Это свойство, как и следовало ожидать, имело весьма разнообразные и одинаково неприятные проявления: с раннего детства мне всегда было мало положенной порции удовольствий. Когда от плитки шоколада не оставалось ни крошки, когда игра обрывалась слишком быстро, когда история заканчивалась не так, как мне хотелось, когда останавливался волчок, когда в книге, которая вроде бы не успела начаться, была перевернута последняя страница, все во мне восставало. Грабеж! Обман!
Меня на мякине не проведешь! Одна-единственная плитка шоколада, запросто выигранная партия, совсем не страшная история, зачем-то вдруг упавший волчок, халтурная книжонка – этого, по-вашему, достаточно?!
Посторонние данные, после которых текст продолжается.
/-! ## Detectors and guard -/

/-- R85: a RUNNING gap timer whose due time is reached becomes EXPIRED; with the top's minimum still to come, or a stage that the
top does not serve, nothing else happens. R86, R87: an occupancy that reaches the stuck limit makes the detector STUCK. Second clause: a
good report at a coordinated junction with valid rows (R79 to R81, R141): the rising edges call the stages that are not green, extend the
gap timer of a SERVING CALL top and start the stuck timers, the falling edges stop them and end STUCK, the guard takes the exit edges.
Third: at a SOLO junction the edges serve the stuck timers and the rows alone. -/
def Obligations.GapAndStuckTimersExpire : Prop :=
  ((∀ (s : State) (j : JIdx) (st : Stage) (d : Nat), s.Settled → s.plant.NoCandidate j →
     s.plant.jn[j].det.gap[st] = .running d → d ≤ s.now →
     (∀ n rest, s.plant.jn[j].chain = n :: rest → s.plant.pool[n].stage = st →
       s.plant.pool[n].elapsed.getD 0 < 10 * s.plant.pool[n].minimum) →
     exec (.gapExpiry j (st.val + 1)) s = .next { s with
       plant := s.plant.upd j fun J => { J with det := { J.det with gap := J.det.gap.set st .expired } } }) ∧
   (∀ (s : State) (j : JIdx) (d : DetIdx) (onset : Nat), s.plant.NoCandidate j →
     s.plant.jn[j].state ≠ .absent → s.plant.jn[j].dwell = false → s.plant.jn[j].det.stuck[d] = false →
     s.plant.jn[j].plan.stuck ≠ 0 → s.plant.jn[j].det.timers[d] = some onset →
     onset + 10 * s.plant.jn[j].plan.stuck ≤ s.now →
     exec (.stuckDetected j d) s = .next ({ s with
       plant := (s.plant.upd j fun J => { J with
         det := { J.det with
           stuck := J.det.stuck.set d true
           flags := match J.state.coordinated, J.det.map[d].stage? with
             | true, some st => J.det.flags.set st true
             | _, _ => J.det.flags } }).raise (.stuck j d s.plant.jn[j].det.map[d]) } : State).finish)) ∧
  (∀ (s : State) (j : JIdx) (first : TakeOrder) (body : List Byte), s.FreshReport j body [] → s.ReadyUnit j body →
     s.plant.NoCandidate j → s.plant.jn[j].state.coordinated = true → s.plant.jn[j].order = none →
     let D := s.plant.jn[j].det
     let new := reportRows body
     let rises (d : DetIdx) : Prop := D.rows[d] = false ∧ new[d] = true
     ∃ t, exec (.reportReceived j first (reportWire body)) s = .next t ∧ s.EventFrame t ∧
       t.plant.jn[j].det.rows = new ∧ t.plant.jn[j].det.rowsValid = true ∧
       (∀ d : DetIdx, t.plant.jn[j].det.timers[d] =
         if D.rows[d] = true ∧ new[d] = false then none
         else if D.rows[d] = false ∧ new[d] = true ∧ D.map[d] ≠ .none then some s.now else D.timers[d]) ∧
       (∀ d : DetIdx, t.plant.jn[j].det.stuck[d] = (D.stuck[d] && !(D.rows[d] && !new[d]))) ∧
       (∀ st : Stage, t.plant.jn[j].det.flags[st] = true ↔ D.flags[st] = true ∨ (s.plant.jn[j].green ≠ some st ∧
         ∃ d : DetIdx, rises d ∧ (D.map[d] = .call st ∨ D.map[d] = .callExtend st))) ∧
       (∀ n rest, s.plant.jn[j].chain = n :: rest → s.plant.pool[n].demand = .call → s.plant.pool[n].origin = .host →
         s.plant.pool[n].status = .serving → D.gap[s.plant.pool[n].stage] ≠ .stopped →
         (∃ d : DetIdx, rises d ∧
           (D.map[d] = .extend s.plant.pool[n].stage ∨ D.map[d] = .callExtend s.plant.pool[n].stage)) →
         t.plant.jn[j].det.gap = D.gap.set s.plant.pool[n].stage (.running (s.now + s.plant.pool[n].passage))) ∧
       ((∀ n rest, s.plant.jn[j].chain = n :: rest → s.plant.pool[n].demand = .recall ∨ s.plant.pool[n].origin = .service ∨
          s.plant.pool[n].status ≠ .serving) → t.plant.jn[j].det.gap = D.gap) ∧
       t.plant.jn[j].guard = (s.plant.jn[j].exitEdges s.now (Plant.risingEdges D new) (Plant.fallingEdges D new) true).guard ∧
       t.plant.jn[j].state = s.plant.jn[j].state ∧ t.plant.jn[j].chain = s.plant.jn[j].chain ∧
       t.plant.jn[j].order = none ∧ t.plant.pool = s.plant.pool ∧ s.plant.OthersSame t.plant j) ∧
  (∀ (s : State) (j : JIdx) (first : TakeOrder) (body : List Byte) (c : SoloCause), s.FreshReport j body [] → s.ReadyUnit j body →
     s.plant.jn[j].state = .solo c →
     let D := s.plant.jn[j].det
     let new := reportRows body
     ∃ t, exec (.reportReceived j first (reportWire body)) s = .next t ∧ s.EventFrame t ∧
       t.plant.jn[j].det.rows = new ∧ t.plant.jn[j].det.rowsValid = true ∧
       (∀ d : DetIdx, t.plant.jn[j].det.timers[d] =
         if D.rows[d] = true ∧ new[d] = false then none
         else if D.rows[d] = false ∧ new[d] = true ∧ D.map[d] ≠ .none then some s.now else D.timers[d]) ∧
       (∀ d : DetIdx, t.plant.jn[j].det.stuck[d] = (D.stuck[d] && !(D.rows[d] && !new[d]))) ∧
       t.plant.jn[j].det.flags = D.flags ∧ t.plant.jn[j].det.gap = D.gap ∧ t.plant.jn[j].guard = s.plant.jn[j].guard ∧
       t.plant.jn[j].state = .solo c ∧ t.plant.pool = s.plant.pool ∧ s.plant.OthersSame t.plant j)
Стоило ли изобретать такие волшебные вещи, как сладости, или игра, или сказка, или, last but not least[4], книжки, если не успеешь червячка заморить – а уже ничего нет!
Именно заморить червячка, а не насытиться! В душе должна оставаться та самая здоровая неутоленность. Но между сытостью и надувательством большая разница.
Хуже всего были сказки. Неведомый рассказчик извлекал из небытия великолепные завязки, на пустом месте разводил такие чудеса, выделывал такие хитрые сюжетные ходы, что у слушателей уже текли слюнки. Тут тебе и семимильные сапоги, и волшебные тыквы, и звери, говорящие человеческим голосом да еще обладающие изрядным словарным запасом, и платья из лунного света, и жабы, выдающие себя за принцев. И все это ради чего? Чтобы в конце концов выяснилось, что жаба в самом деле принц и, значит, героиня должна выйти за него замуж и народить ему кучу детишек.
Что за издевательство!
Все это походило на тайный заговор – кто-то (кто же? этого я так никогда и не узнала) нарочно дразнил меня. Какая подлость! Увы, очень скоро возмущение сменилось стыдом: я заметила, что других детей такое положение вещей вполне устраивало, больше того – они не видели причин для недовольства.
Типичная для маленького ребенка реакция: вместо того чтобы гордиться своими высокими запросами, считать их каким-то постыдным уродством, ведь главное для детей – ничем не отличаться от ровесников.
Да, запросы высоки. Старое как мир противопоставление количества и качества часто оказывается глупостью: сверхголодный не просто хочет есть больше, он еще и очень разборчив в еде. При определенной системе ценностей «больше» означает «лучше»; это знают страстные любовники и одержимые художники. Изысканность хороша, когда сопровождается обилием.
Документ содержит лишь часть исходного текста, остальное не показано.